En définitive, même s'il est considéré comme le Sauveur par une multitude de ses fidèles, en raison du fait qu'il est l'incarnation parfaite de la doctrine qu'il a professée, le Bouddha ne peut pas être considéré comme un Sauveur, au sens où les religions révélées donnent à ce terme : il n'est pas un Dieu, il n'est qu'un surhomme, ayant accompli en lui-même, mais aussi pour les autres, la perfection de l'illumination. Et c'est en cela qu'il peut être l'objet de la vénération, et même du culte que lui vouent ses fidèles, plaçant en lui toute leur foi, celle-ci étant faite de respect et de révérence à l'égard de celui qui se présente à leurs yeux comme une sorte de frère aîné dans l'accomplissement même de la vraie doctrine, dans laquelle il ne cesse de demeurer présent.

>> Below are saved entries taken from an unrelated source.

-- ==== Sys2Proof/Machine/Csr.lean ====
section
/-! DEFINITION. Sys2Proof/Machine/Csr.lean: the CSR map and the writes of each CSR (R134 and the rule of each CSR).

The standard CSRs follow the RISC-V privileged architecture (R2); the writable bits are those of a machine without H, V, debug and
physical memory protection entries. -/
namespace Sys2Proof.Machine

/-! ## Writes with a behaviour of their own -/

/-- A write to zpack: the pack class, and at the W-site a re-binning point (R40). -/
def State.writeZpack (s : State) (v : Word) : State := (s.modU fun u => { u with zpack := v.setWidth 2 }).rebin

/-- A write to zwidth (R41). -/
def State.writeZwidth (s : State) (v : Word) : State := s.modPart fun p => { p with w32 := v.getLsbD 0 }

/-- Some thread of the partition is resident at the W-site. -/
def State.anyResident (s : State) : Bool := s.allHarts.any fun h => h.car.isSome

/-- A write to zpark: unchanged while a thread is resident or when the area leaves the ranges; codes 12 to 15 read back 11 (R53). -/
def State.writeZpark (s : State) (v : Word) : State :=
  let size := min (field v 0 4) 11
  let len := 2 ^ (20 + size)
  let base := field v 12 44 * 4096 / len * len
  if s.anyResident || !areaIn s.part.ranges base len then s
  else s.modPart fun p => { p with parkBase := base, parkSize := size, parkPlaced := true }

/-- A write to zrbt: unchanged while a binding is held or when the table leaves the ranges (R71). -/
def State.writeZrbt (s : State) (v : Word) : State :=
  let base := field v 15 41 * 0x8000
  if !s.part.bindings.isEmpty || !areaIn s.part.ranges base 0x8000 then s
  else s.modPart fun p => { p with rbtBase := base, rbtEn := v.getLsbD 0 }

/-- The roles that a written zbankrole leaves, field by field: 11 keeps the previous role (R83). -/
def mergeRoles (old v : Word) : Nat → Word
  | 0 => old
  | n + 1 => let r := mergeRoles old v n; if field v (2 * n) 2 = 3 then r else putField r (2 * n) 2 (field v (2 * n) 2)

/-- The number of L1 banks of a role word. -/
def l1Banks (v : Word) : Nat := ((List.range 32).filter fun n => field v (2 * n) 2 = 0).length

/-- A W-core whose banks change from one role word to another: the contents of a changed bank are undefined, and every reservation is
freed (R83, R214). [DEDUCED, log 52: unsafe] -/
def WCore.reroled (w : WCore) (old new : Word) (epoch : Nat) : WCore :=
  let w1 :=
    (List.range 32).foldl
      (fun (a : WCore) n => if field old (2 * n) 2 = field new (2 * n) 2 then a else a.undefine (0x20000 * n) 0x18000 epoch) w
  { w1 with press := { w1.press with resvs := Vector.replicate 32 none } }

/-- A write to zbankrole: unchanged while a thread is resident or when fewer than 2 L1 banks would be left; L1 contents, the private
bytes of the threads named by a context image, are written back first (R83). [DEDUCED, log 52: unsafe] -/
def State.writeZbankrole (s : State) (v : Word) : State :=
  let new := mergeRoles s.part.bankrole v 32
  if s.anyResident || l1Banks new < 2 then s
  else if new = s.part.bankrole then s
  else
    let old := s.part.bankrole
    let s1 := s.writeBack fun b => match b.who with | .wthread _ => true | _ => false
    { s1 with freeCount := s1.freeCount + 1 }.modPart fun p =>
      { p with bankrole := new, wcores := p.wcores.map fun w => WCore.reroled w old new s.freeCount }

/-- A write to zhotl: unchanged when the list leaves the ranges; an interval starts when sampling is turned on (R93).
[DEDUCED, log 53: unsafe] -/
def State.writeZhotl (s : State) (v : Word) : State :=
  let base := field v 10 46 * 1024
  if !areaIn s.part.ranges base 1024 then s
  else
    s.modPart fun p =>
      { p with
        hotBase := base
        hotIvl := field v 1 4
        hotEn := v.getLsbD 0
        hotCounts := if p.hotEn then p.hotCounts else []
        hotClock := if p.hotEn then p.hotClock else 0 }

/-- A write to zseed: the seed, and every draw counter 0 (R247). -/
def State.writeZseed (s : State) (v : Word) : State := s.modU fun u => { u with zseed := v, draw := Vector.replicate 16 0 }

/-- A write to zwfq: unchanged when it moves or resizes a queue that holds a record, or places the ring outside the ranges or on another
package (R306, R328). [DEDUCED, log 51: unsafe; DEDUCED, log 65: unsafe] -/
def State.writeZwfq (s : State) (v : Word) : State :=
  let size := field v 0 4
  let len := 4096 * 2 ^ size
  let base := field v 12 44 * 4096 / len * len
  let q := s.part.wfq
  let moved := base ≠ q.base || size ≠ q.size
  if (moved && q.count ≠ 0) || !areaIn s.part.ranges base len || !s.onPackage base then s
  else
    s.modPart fun p =>
      { p with wfq := { q with base := base, size := size, en := v.getLsbD 4, head := if moved then 0 else q.head } }

/-- A write to zemq, under the conditions of R306 (R309). [DEDUCED, log 51: unsafe; DEDUCED, log 65: unsafe] -/
def State.writeZemq (s : State) (v : Word) : State :=
  let size := field v 0 4
  let len := 4096 + 4096 * 2 ^ size
  let base := field v 12 44 * 4096
  let q := s.part.emq
  let moved := base ≠ q.base || size ≠ q.size
  if (moved && q.count ≠ 0) || !areaIn s.part.ranges base len || !s.onPackage base then s
  else
    s.modPart fun p =>
      { p with
        emq := { q with base := base, size := size, en := v.getLsbD 4, serve := v.getLsbD 5, head := if moved then 0 else q.head } }

/-- A write to zage: 0 reads back 1 (R51). -/
def State.writeZage (s : State) (v : Word) : State :=
  s.modPart fun p => { p with zage := if v.setWidth 16 = 0#16 then 1 else v.setWidth 16 }

/-! ## Standard CSRs -/

/-- The mode number against which a CSR's bits 9:8 are compared. -/
def Mode.level : Mode → Nat
  | .u => 0 | .s => 1 | .m => 3

/-- The CSR mstatus after a write: FS is 0 or 3, MPP keeps its value against the reserved code, SD follows FS.
[DEDUCED, log 22: unsafe; DESIGN CHOICE, log 23: unsafe] -/
def mstatusPut (old v : Word) : Word :=
  let w0 := (old &&& ~~~0x00000000007E19AA#64) ||| (v &&& 0x00000000007E19AA#64)
  let w1 := if field v 11 2 = 2 then putField w0 11 2 (field old 11 2) else w0
  let fs := if field v 13 2 = 0 then 0 else 3
  putField (putField w1 13 2 fs) 63 1 (if fs = 3 then 1 else 0)

/-- The bits of mstatus that sstatus shows. -/
def sstatusMask : Word := 0x80000003000DE762

/-- The bits of mstatus that a write to sstatus reaches. -/
def sstatusWrite : Word := 0x00000000000C6122

/-- The interrupts that follow the queues (R303). -/
def State.queueBits (s : State) : Word :=
  (if s.part.wfq.count ≠ 0 then 0x10000 else 0) ||| (if s.part.emq.waiting ≠ 0 && !s.part.emq.serve then 0x20000 else 0)

/-- mip as it reads. [DEDUCED, log 88: safe] -/
def State.mipVal (s : State) : Word := s.hart.sup.mip ||| s.queueBits

/-- The interrupts an L-core can have: software, timer and external of S-mode, and 16 to 18. [DESIGN CHOICE, log 23: unsafe] -/
def irqMask : Word := 0x70222

/-- The exceptions that may be delegated. [DESIGN CHOICE, log 23: unsafe] -/
def medelegMask : Word := 0x000F0000FF00B3FF

/-- The L-die copy engine of a hart: that of the die of its L-core or Roustabout core. -/
def lceOf (h : Hart) : Fin 2 :=
  match h.id with
  | .lcore k => if k < 64 then 0 else 1
  | .roust k => if k < 4 then 0 else 1
  | .wthread _ => 0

Néanmoins, il faut reconnaître que, pour l'ensemble des bouddhistes, le titre de Sauveur convient parfaitement au Bouddha, puisqu'il est le seul à avoir trouvé la grande voie de la libération et de la seule vérité qui soit susceptible de conduire les hommes au salut et à l'extinction définitive de tous les désirs. Sa vie est le modèle que tous doivent suivre pour parvenir également au salut : c'est dans l'étude et la méditation de la vraie doctrine que le fidèle retrouve la présence complète du Maître, dont il est susceptible alors de partager l'illumination.